Caso Master: Toffoli decreta sigilo máximo e transforma em caixa-preta ação de Vorcaro
Brasil – O ministro Dias Toffoli, do Supremo Tribunal Federal (STF), determinou sigilo máximo no processo em que a defesa de Daniel Vorcaro — empresário e controlador do Banco Master — contesta a operação da Justiça Federal de Brasília que o levou à prisão. A medida, tomada após a existência da ação vir a público, elevou o nível de restrição a ponto de ocultar até mesmo informações básicas sobre o andamento processual.
A ofensiva chegou ao STF na quinta-feira (27), quando os advogados de Vorcaro apresentaram uma reclamação alegando que a Justiça Federal de Brasília não teria competência para conduzir as investigações. A defesa sustenta que o caso deveria tramitar na Suprema Corte, uma vez que um contrato imobiliário apreendido pelos investigadores menciona o deputado federal João Carlos Bacelar (PL-BA), o que atrairia foro privilegiado.
O processo, que inicialmente tramitava em segredo de Justiça, teve o grau de sigilo ampliado por Toffoli na sexta-feira (28), logo após a divulgação pública da iniciativa jurídica de Vorcaro. Com a nova classificação, o caso tornou-se inacessível até mesmo para outros gabinetes do STF — algo raro, segundo fontes da Corte.
Sigilo extremo e estranhamento interno
Em nota, o STF informou que uma resolução interna autoriza o relator a definir o nível de sigilo de cada processo e que essa classificação pode ser revista a qualquer momento. Na prática, porém, a mudança imposta por Toffoli impede o acesso a dados que antes eram públicos: nomes das partes, lista completa de advogados, documentos protocolados e até a confirmação da existência de novas decisões.
Com o sigilo máximo, apenas os advogados do caso, o Ministério Público (quando intimado) e servidores do gabinete do ministro têm acesso ao conteúdo da ação.
O procedimento gerou desconforto no Supremo. “O processo em segredo de Justiça pode ser acessado por outros gabinetes. Se você coloca como sigiloso, só o relator vê. O ministro garante que só o que ele quiser vai sair”, disse uma fonte que acompanha a rotina do tribunal. O movimento é considerado incomum, já que apenas delações premiadas, por padrão, começam sob sigilo absoluto.
Contexto: relação com o Master e operação bilionária
A decisão acontece em meio ao avanço de investigações sobre o Banco Master, envolvido em suspeitas de desvio bilionário, pressões políticas sobre o Banco Central e contratos supostamente fabricados com o BRB para justificar movimentações financeiras.
Vorcaro, preso e posteriormente solto por decisão do TRF-1, tenta reverter a validade das ações da Justiça Federal de Brasília enquanto a Polícia Federal prepara novas frentes de apuração, inclusive envolvendo fundos de pensão e operações com suspeita de tentativa de fuga em jatinho.
Evento em Londres permanece sem explicações
A determinação de sigilo máximo reacendeu questionamentos sobre a relação de Toffoli com o Banco Master. No ano passado, o ministro participou em Londres do “I Fórum Jurídico Brasil de Ideias”, evento patrocinado pela instituição financeira e organizado por uma empresária ligada ao bolsonarismo. As despesas de hospedagem e passagem — em hotel de luxo com diárias de cerca de R$ 6 mil — nunca foram esclarecidas pelo ministro.

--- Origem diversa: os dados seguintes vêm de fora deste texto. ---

-- ==== Sys2Proof/Machine/Operands.lean ====
section
/-! DEFINITION. The parameters of management commands: reading the fields of a payload (R198) and the
ranges of the structured ones. -/

namespace Sys2Proof.Machine

/-- The 1-byte field at an offset of the parameters. -/
def p8 (ps : List Byte) (k : Nat) : Nat := ((ps.drop k).headD 0).toNat

/-- The 2-byte field at an offset. -/
def p16 (ps : List Byte) (k : Nat) : Nat := fromBE (slice ps k 2)

/-- The 4-byte field at an offset. -/
def p32 (ps : List Byte) (k : Nat) : Nat := fromBE (slice ps k 4)

/-- A two-valued field: any byte but 0 and 1 is out of range (R198). -/
def boolField (n : Nat) : Option Bool :=
  if n = 0 then some false else if n = 1 then some true else none

/-- An optional field: its presence byte and its value; a presence byte other than 0 and 1 is out of
range, the value of an absent field is not read (R198; log entry 17). -/
def optField (presence value : Nat) : Option (Option Nat) :=
  if presence = 0 then some none else if presence = 1 then some (some value) else none

/-- A policy code (R198). -/
def policyField (n : Nat) : Option Policy :=
  if n = 0 then some .off else if n = 1 then some .report else if n = 2 then some .confirm
  else if n = 3 then some .fence else none

/-- A policy set number (R124). -/
def setField (n : Nat) : Option (Fin 4) := if h : n < 4 then some ⟨n, h⟩ else none

/-- A class number (R191). -/
def classField (n : Nat) : Option TxClass := if n < 16 then some (BitVec.ofNat 4 n) else none

/-- A fence gate (R198). -/
def gateField (n : Nat) : Option FenceGate :=
  if n = 0 then some .immediate else if n = 1 then some .boundary else none

/-- The 13 fields of a policy set, in the order of R123. -/
def parsePolicySet (ps : List Byte) (k : Nat) : Option PolicySet := do
  let stall ← policyField (p8 ps k)
  let missRun ← policyField (p8 ps (k + 1))
  let lateRun ← policyField (p8 ps (k + 2))
  let strayRun ← policyField (p8 ps (k + 3))
  let diverge ← policyField (p8 ps (k + 4))
  let straggle ← policyField (p8 ps (k + 5))
  let probeFail ← policyField (p8 ps (k + 6))
  let p : PolicySet :=
    { policies := ⟨stall, missRun, lateRun, strayRun, diverge, straggle, probeFail⟩,
      missThreshold := p8 ps (k + 7), lateThreshold := p8 ps (k + 8),
      strayThreshold := p8 ps (k + 9), confirmWindows := p8 ps (k + 10),
      probationWindows := p8 ps (k + 11), quietGap := p8 ps (k + 12) }
  if p.inRange then some p else none

/-- The 13 fields of a policy set as READ_POLICY returns them. -/
def PolicySet.bytes (p : PolicySet) : List Byte :=
  be8 p.policies.stall.code ++ be8 p.policies.missRun.code ++ be8 p.policies.lateRun.code
    ++ be8 p.policies.strayRun.code ++ be8 p.policies.diverge.code ++ be8 p.policies.straggle.code
    ++ be8 p.policies.probeFail.code ++ be8 p.missThreshold ++ be8 p.lateThreshold
    ++ be8 p.strayThreshold ++ be8 p.confirmWindows ++ be8 p.probationWindows ++ be8 p.quietGap

/-- The four fields of a class profile, in the order of R190. -/
def parseProfile (ps : List Byte) (k : Nat) : Option ClassProfile := do
  let watched ← boolField (p8 ps (k + 6))
  let p : ClassProfile :=
    { deadline := p16 ps k, grace := p16 ps (k + 2), twinWindow := p16 ps (k + 4),
      watched := watched }
  if p.inRange then some p else none

/-- The four fields of a class profile as READ_PROFILE returns them. -/
def ClassProfile.bytes (p : ClassProfile) : List Byte :=
  be16 p.deadline ++ be16 p.grace ++ be16 p.twinWindow ++ be8 (boolCode p.watched)

/-- The stand-in parameter: absent, or a slot address of the watch range other than the slot's own
(R87). -/
def State.standInField (s : State) (i : SlotIndex) (presence addr : Nat) : Option (Option SlotIndex) :=
  match optField presence addr with
  | none => none
  | some none => some none
  | some (some a) =>
    match s.slotIndex? a with
    | none => none
    | some j => if j = i then none else some (some j)

/-- The ten configuration fields of CONFIGURE_SLOT (R87), at their new values in a configuration that
keeps the twin field `twin`; the configured mark is set. -/
def State.parseConfig (s : State) (i : SlotIndex) (twin : Option SlotIndex) (ps : List Byte) :
    Option SlotConfig := do
  let policySet ← setField (p8 ps 4)
  let gate ← gateField (p8 ps 5)
  let autoRestore ← boolField (p8 ps 6)
  let standIn ← s.standInField i (p8 ps 8) (p8 ps 9)
  let digest ← optField (p8 ps 10) (p32 ps 11)
  let autoAdmit ← boolField (p8 ps 15)
  let c : SlotConfig :=
    { ceiling := p8 ps 1, rampStart := p8 ps 2, rampStep := p8 ps 3, policySet := policySet,
      gate := gate, autoRestore := autoRestore, divisor := p8 ps 7, standIn := standIn,
      probeDigest := digest.map (BitVec.ofNat 32), autoAdmit := autoAdmit, twin := none,
      configured := true }
  if c.inRange i then some { c with twin := twin } else none

/-- The settings SET_TIMING carries (R189). -/
structure TimingParams where
  divider : Nat
  windowLength : Nat
  postscale : Nat
  quietPeriod : Nat
  recoveryPeriod : Nat
  marker : BitVec 16
  probeClass : TxClass
  markEnables : MarkEnables
  claimTimeout : Nat
  deriving DecidableEq, Repr

/-- The MARK enables in one byte: bit 0 COMMIT, bit 1 SNAPSHOT, bit 2 ALIGN (R189, R198); the other
bits set are out of range (log entry 17). -/
def enablesField (n : Nat) : Option MarkEnables :=
  if n < 8 then some ⟨n.testBit 0, n.testBit 1, n.testBit 2⟩ else none

/-- The parameters of SET_TIMING in the order of R189; the probe marker is four bytes with a zero upper
half (R198). -/
def parseTiming (ps : List Byte) : Option TimingParams := do
  let cls ← classField (p8 ps 11)
  let enables ← enablesField (p8 ps 12)
  let marker := p32 ps 7
  if marker < 65536 ∧
      timingInRange (p16 ps 0) (p16 ps 2) (p8 ps 4) (p8 ps 5) (p8 ps 6) (p8 ps 13) = true then
    some { divider := p16 ps 0, windowLength := p16 ps 2, postscale := p8 ps 4,
           quietPeriod := p8 ps 5, recoveryPeriod := p8 ps 6, marker := BitVec.ofNat 16 marker,
           probeClass := cls, markEnables := enables, claimTimeout := p8 ps 13 }
  else none

end Sys2Proof.Machine
end

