-- ==== Sys2Proof/Machine/SlotCommands.lean ====
section
/-! DEFINITION. The management commands that carry a slot address, and PROBE_RESULT (chapters 4 to 7,
9). -/

namespace Sys2Proof.Machine

/-- A rule whose first parameter is a slot address, refused with RANGE outside the watch range. -/
def slotRule (rule : State → SlotIndex → CommandCopy → CommandResult) (s : State) (c : CommandCopy) :
    CommandResult :=
  match s.slotIndex? (p8 c.params 0) with
  | none => .refuse .range
  | some i => rule s i c

/-- VACANT or PARKED, the states outside the watch. -/
def SlotState.unwatched (st : SlotState) : Bool := !st.watched

/-! ### ADMIT, PARK, FENCE, UNFENCE, VACATE -/

/-- The rule of ADMIT (R92). -/
def admitRule (s : State) (i : SlotIndex) (_ : CommandCopy) : CommandResult :=
  if s.mode ≠ .watching then .refuse .state
  else if (s.slot i).state.unwatched = false then .refuse .state
  else .done (s.enterProbation i .command) []

/-- ADMIT (R92). -/
def execAdmitSlot (s : State) : Result := .next (s.runCommand ⟨0x0E, .own, 1⟩ (slotRule admitRule))

/-- PARK of a slot in an accepting state (R93): PARKED when it holds no entry and no fence is pending,
else DRAINING. -/
def State.parkAccepting (s : State) (i : SlotIndex) : State :=
  if (s.slot i).noEntry = true ∧ (s.slot i).fencePending = false then s.enterParked i .command
  else s.changeState i .draining .command

/-- PARK of a FENCED slot without a PROBE entry (R94). -/
def State.parkFenced (s : State) (i : SlotIndex) : State :=
  (s.updSlot i fun r => { r with manual := false, verdict := false, fencePending := false }).enterParked
    i .command

/-- The rule of PARK (R93, R94). -/
def parkRule (s : State) (i : SlotIndex) (_ : CommandCopy) : CommandResult :=
  match (s.slot i).state with
  | .vacant => .refuse .state
  | .parked => .done s []
  | .draining => .done s []
  | .probation | .live | .suspect => .done (s.parkAccepting i) []
  | .fenced => if (s.slot i).probeEntry then .refuse .busy else .done (s.parkFenced i) []

/-- PARK (R93). -/
def execPark (s : State) : Result := .next (s.runCommand ⟨0x0F, .own, 1⟩ (slotRule parkRule))

/-- The rule of FENCE (R136). -/
def fenceRule (s : State) (i : SlotIndex) (_ : CommandCopy) : CommandResult :=
  if (s.slot i).state.unwatched then .refuse .state else .done (s.setManual i) []

/-- FENCE (R136). -/
def execFence (s : State) : Result := .next (s.runCommand ⟨0x10, .own, 1⟩ (slotRule fenceRule))

/-- Both sources and the pending fence cleared (R137). -/
def SlotRecord.clearFence (r : SlotRecord) : SlotRecord :=
  { r with manual := false, verdict := false, fencePending := false }

/-- The rule of UNFENCE (R137). -/
def unfenceRule (s : State) (i : SlotIndex) (_ : CommandCopy) : CommandResult :=
  match (s.slot i).state with
  | .fenced => .done (s.enterProbation i .command) []
  | .probation | .live | .suspect =>
    if (s.slot i).fencePending then .done (s.updSlot i SlotRecord.clearFence) [] else .refuse .state
  | .draining =>
    if (s.slot i).fencePending then .done ((s.updSlot i SlotRecord.clearFence).settleDrain i) []
    else .refuse .state
  | .parked | .vacant => .refuse .state

/-- UNFENCE (R137). -/
def execUnfence (s : State) : Result := .next (s.runCommand ⟨0x11, .own, 1⟩ (slotRule unfenceRule))

/-- The record VACATE leaves (R96): default configuration, the ramp start of which is the current
ceiling, and every figure cleared; the entry figures stand (the slot holds no entry). -/
def SlotRecord.vacated (r : SlotRecord) : SlotRecord :=
  { SlotRecord.loaded SlotConfig.default with
    requestCount := r.requestCount, probeEntry := r.probeEntry }

/-- The twin of a vacated slot loses its twin field (R72). -/
def State.dropTwinOf (s : State) (i : SlotIndex) : State :=
  match (s.slot i).config.twin with
  | none => s
  | some j => s.updSlot j fun r => { r with config := { r.config with twin := none } }

/-- The effect of VACATE (R96). -/
def State.vacateEffect (s : State) (i : SlotIndex) : State :=
  let s1 := (s.dropTwinOf i).updSlot i SlotRecord.vacated
  if (s.slot i).state = .vacant then s1
  else s1.queueAlert (.slotState (s.slotAddr i) (s.slot i).state .vacant .command)

/-- The rule of VACATE (R96). -/
def vacateRule (s : State) (i : SlotIndex) (_ : CommandCopy) : CommandResult :=
  match (s.slot i).state with
  | .probation | .live | .suspect | .draining => .refuse .state
  | .parked | .fenced => if (s.slot i).noEntry then .done (s.vacateEffect i) [] else .refuse .busy
  | .vacant => .done (s.vacateEffect i) []

/-- VACATE (R96). -/
def execVacate (s : State) : Result := .next (s.runCommand ⟨0x12, .own, 1⟩ (slotRule vacateRule))

/-! ### PAIR, UNPAIR, CONFIGURE_SLOT -/

/-- The twin field of a record set. -/
def SlotRecord.setTwin (r : SlotRecord) (t : Option SlotIndex) : SlotRecord :=
  { r with config := { r.config with twin := t } }

/-- The configured mark of a record set. -/
def SlotRecord.markConfigured (r : SlotRecord) : SlotRecord :=
  { r with config := { r.config with configured := true } }

/-- The effect of PAIR (R70). -/
def State.pairEffect (s : State) (i j : SlotIndex) : State :=
  (s.updSlot i fun r => (r.setTwin (some j)).markConfigured).updSlot j fun r =>
    (r.setTwin (some i)).markConfigured

/-- The rule of PAIR: its four checks in order (R70). -/
def pairRule (s : State) (i : SlotIndex) (c : CommandCopy) : CommandResult :=
  match s.slotIndex? (p8 c.params 1) with
  | none => .refuse .range
  | some j =>
    if i = j then .refuse .range
    else if (s.slot i).state.unwatched = false ∨ (s.slot j).state.unwatched = false then .refuse .state
    else if (s.slot i).config.twin.isSome = true ∨ (s.slot j).config.twin.isSome = true then
      .refuse .state
    else .done (s.pairEffect i j) []

/-- PAIR (R70). -/
def execPair (s : State) : Result := .next (s.runCommand ⟨0x13, .own, 2⟩ (slotRule pairRule))

/-- The rule of UNPAIR (R71). -/
def unpairRule (s : State) (i : SlotIndex) (_ : CommandCopy) : CommandResult :=
  match (s.slot i).config.twin with
  | none => .refuse .state
  | some j =>
    if (s.slot i).state.unwatched = false ∨ (s.slot j).state.unwatched = false then .refuse .state
    else .done ((s.updSlot i fun r => r.setTwin none).updSlot j fun r => r.setTwin none) []

/-- UNPAIR (R71). -/
def execUnpair (s : State) : Result := .next (s.runCommand ⟨0x14, .own, 1⟩ (slotRule unpairRule))

/-- A record with a new configuration (R87, R98): the current ceiling adjusted, the capture counter back
to 0 when the divisor changes. -/
def SlotRecord.configure (r : SlotRecord) (c : SlotConfig) : SlotRecord :=
  { r with
    config := c
    ceiling :=
      if r.state = .live ∨ r.state = .suspect then c.ceiling else min r.ceiling c.ceiling
    captureCount := if c.divisor = r.config.divisor then r.captureCount else 0 }

/-- The rule of CONFIGURE_SLOT (R87). -/
def configureRule (s : State) (i : SlotIndex) (c : CommandCopy) : CommandResult :=
  match s.parseConfig i (s.slot i).config.twin c.params with
  | none => .refuse .range
  | some cfg => .done (s.updSlot i fun r => r.configure cfg) []

/-- CONFIGURE_SLOT (R87). -/
def execConfigureSlot (s : State) : Result :=
  .next (s.runCommand ⟨0x15, .own, 16⟩ (slotRule configureRule))

/-! ### SLOT_STATUS, READ_SAMPLE, READ_SNAPSHOT -/

/-- The fence sources in one byte: bit 0 MANUAL, bit 1 VERDICT (R198). -/
def SlotRecord.sourceByte (r : SlotRecord) : Nat := boolCode r.manual + 2 * boolCode r.verdict

/-- The figures of SLOT_STATUS, in the order of R108. -/
def State.slotFigures (s : State) (i : SlotIndex) : List Byte :=
  let r := s.slot i
  be8 (s.slotAddr i) ++ be8 r.state.code ++ be8 r.sourceByte ++ be8 (boolCode r.fencePending)
    ++ be8 r.config.ceiling ++ be8 r.ceiling ++ be16 r.requestCount ++ be8 (boolCode r.probeEntry)
    ++ be16 (s.oldestAge i) ++ be8 r.cleanRun ++ be8 r.settling ++ r.lastWindow.bytes2
    ++ r.totals.bytes4 ++ be8 r.latency.length ++ be8 (boolCode r.overflow)
    ++ be8 r.lostTags.length ++ be8 r.sticky.flagByte ++ be8 r.lastProbe.code

/-- The rule of SLOT_STATUS (R108): the figures, then the sticky condition flags cleared. -/
def slotStatusRule (s : State) (i : SlotIndex) (_ : CommandCopy) : CommandResult :=
  .done (s.updSlot i fun r => { r with sticky := .all false }) (s.slotFigures i)

/-- SLOT_STATUS (R108). -/
def execSlotStatus (s : State) : Result :=
  .next (s.runCommand ⟨0x16, .own, 1⟩ (slotRule slotStatusRule))

/-- The record after a read of its oldest sample, `rest` being the samples left (R106). -/
def SlotRecord.afterRead (r : SlotRecord) (rest : List Sample) : SlotRecord :=
  { r with latency := rest, overflow := r.overflow && !rest.isEmpty }

/-- The rule of READ_SAMPLE (R106): presence byte, sample, overflow flag before the read, samples left;
or EMPTY and the overflow flag (log entry 16). -/
def readSampleRule (s : State) (i : SlotIndex) (_ : CommandCopy) : CommandResult :=
  let r := s.slot i
  match r.latency with
  | [] => .done s (be8 0 ++ be16 0 ++ be8 0 ++ be8 0 ++ be8 (boolCode r.overflow))
  | x :: rest =>
    .done (s.updSlot i fun r => r.afterRead rest)
      (be8 1 ++ be16 x.latency ++ be8 x.cls.toNat ++ be8 (boolCode x.late)
        ++ be8 (boolCode r.overflow) ++ be8 rest.length)

/-- READ_SAMPLE (R106). -/
def execReadSample (s : State) : Result :=
  .next (s.runCommand ⟨0x17, .own, 1⟩ (slotRule readSampleRule))

/-- The header of the snapshot table (R194). -/
def SnapshotTable.headerBytes (t : SnapshotTable) : List Byte :=
  be8 t.cause.code ++ be32 t.windowNumber.toNat ++ be32 t.tick.toNat

/-- A snapshot record (R194). -/
def SnapshotRecord.bytes (r : SnapshotRecord) : List Byte :=
  be8 r.state.code ++ be16 r.requestCount ++ be16 r.oldestAge ++ r.lastWindow.bytes2
    ++ r.totals.bytes4

/-- The rule of READ_SNAPSHOT (R195): header, record, slot address (log entry 16). -/
def readSnapshotRule (s : State) (i : SlotIndex) (_ : CommandCopy) : CommandResult :=
  .done s (s.mgmt.snapshot.headerBytes ++ (s.mgmt.snapshot.records[i]).bytes ++ be8 (s.slotAddr i))

/-- READ_SNAPSHOT (R195). -/
def execReadSnapshot (s : State) : Result :=
  .next (s.runCommand ⟨0x19, .own, 1⟩ (slotRule readSnapshotRule))

/-! ### PROBE and PROBE_RESULT -/

/-- An optional tag (R198). -/
def optTagBytes (t : Option Tag) : List Byte := optionalField be32 (t.map BitVec.toNat)

/-- The rule of PROBE after its checks (R148): a launch, or, the table full, the slot's place in the
request set with origin COMMAND. -/
def State.commandProbe (s : State) (i : SlotIndex) : CommandResult :=
  if s.tableHasRoom then .done (s.launch i .command) (optTagBytes (some (s.launchTag i)))
  else .done (s.setRequest i (some .command)) (optTagBytes none)

/-- The rule of PROBE: its checks in order (R148). -/
def probeRule (s : State) (i : SlotIndex) (_ : CommandCopy) : CommandResult :=
  if s.mode ≠ .watching then .refuse .state
  else if (s.slot i).eligible .command = false then .refuse .state
  else if s.engine.idle = false then .refuse .busy
  else s.commandProbe i

/-- PROBE (R148). -/
def execProbe (s : State) : Result := .next (s.runCommand ⟨0x1A, .own, 1⟩ (slotRule probeRule))

/-- The in-flight fields of PROBE_RESULT, each an optional field (R155, R198; log entry 16). -/
def State.inFlightBytes (s : State) : List Byte :=
  let p := s.engine.inFlight
  optionalField be8 (p.map InFlight.addr) ++ optTagBytes (p.map InFlight.tag)
    ++ optionalField be8 (p.map fun p => p.origin.code)
    ++ optionalField be16 (p.map fun p => tickAge16 s.time.tick p.launch)

/-- Slot address, tag and origin of the last result, each an optional field (R155, R198; log entry 16). -/
def LastResult.probeBytes (l : LastResult) : List Byte :=
  optionalField be8 (l.probe.map ProbeIdentity.addr) ++ optTagBytes (l.probe.map ProbeIdentity.tag)
    ++ optionalField be8 (l.probe.map fun p => p.origin.code)

/-- Latency and digest of the last result, two optional fields (R144, R155, R198). -/
def LastResult.answerBytes (l : LastResult) : List Byte :=
  optionalField be16 (l.answer.map ProbeAnswer.latency)
    ++ optionalField be32 (l.answer.map fun a => a.digest.toNat)

/-- The fields of PROBE_RESULT, in the order of R155. -/
def State.probeFigures (s : State) : List Byte :=
  be8 (boolCode (!s.engine.idle)) ++ s.inFlightBytes ++ be8 s.requestCount
    ++ s.engine.last.probeBytes ++ be8 s.engine.last.outcome.code ++ s.engine.last.answerBytes
    ++ be8 (boolCode s.engine.last.fresh) ++ be16 s.engine.stale ++ be16 s.engine.seq.toNat

/-- The rule of PROBE_RESULT (R155): the fields, then the fresh flag cleared. -/
def probeResultRule (s : State) (_ : CommandCopy) : CommandResult :=
  .done { s with engine := { s.engine with last := { s.engine.last with fresh := false } } }
    s.probeFigures

/-- PROBE_RESULT (R155). -/
def execProbeResult (s : State) : Result := .next (s.runCommand ⟨0x1B, .own, 0⟩ probeResultRule)

end Sys2Proof.Machine
end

Outros integrantes do alto escalão também participaram do encontro, entre eles os ministros Gilmar Mendes e Alexandre de Moraes, além de autoridades do governo Lula, como o diretor-geral da Polícia Federal, Andrei Rodrigues, e os ministros Ricardo Lewandowski (Justiça) e Jorge Messias (AGU).
A revelação de que a esposa de Alexandre de Moraes, a advogada Viviane Barci de Moraes, havia sido contratada pelo Master, aumentou ainda mais a pressão política e as suspeitas envolvendo o banco.
CPI e novo cerco ao Master
Enquanto a controvérsia avança no Judiciário, o ambiente político também reage. No Congresso, há movimentações para ressuscitar uma CPI após a operação que levou à prisão de Vorcaro. Paralelamente, técnicos apontam que a pressão exercida pelo Master sobre o Banco Central foi “sem precedentes”, segundo investigadores.
Com a decisão de Toffoli, o processo que poderia revelar detalhes da estratégia jurídica do empresário agora se converte em uma verdadeira “caixa-preta”, alimentando dúvidas dentro e fora do Supremo sobre os motivos e o alcance do sigilo extremo.
A expectativa é que novas investigações — tanto do Banco Central quanto da Polícia Federal — ampliem ainda mais o impacto do caso Master nos próximos meses.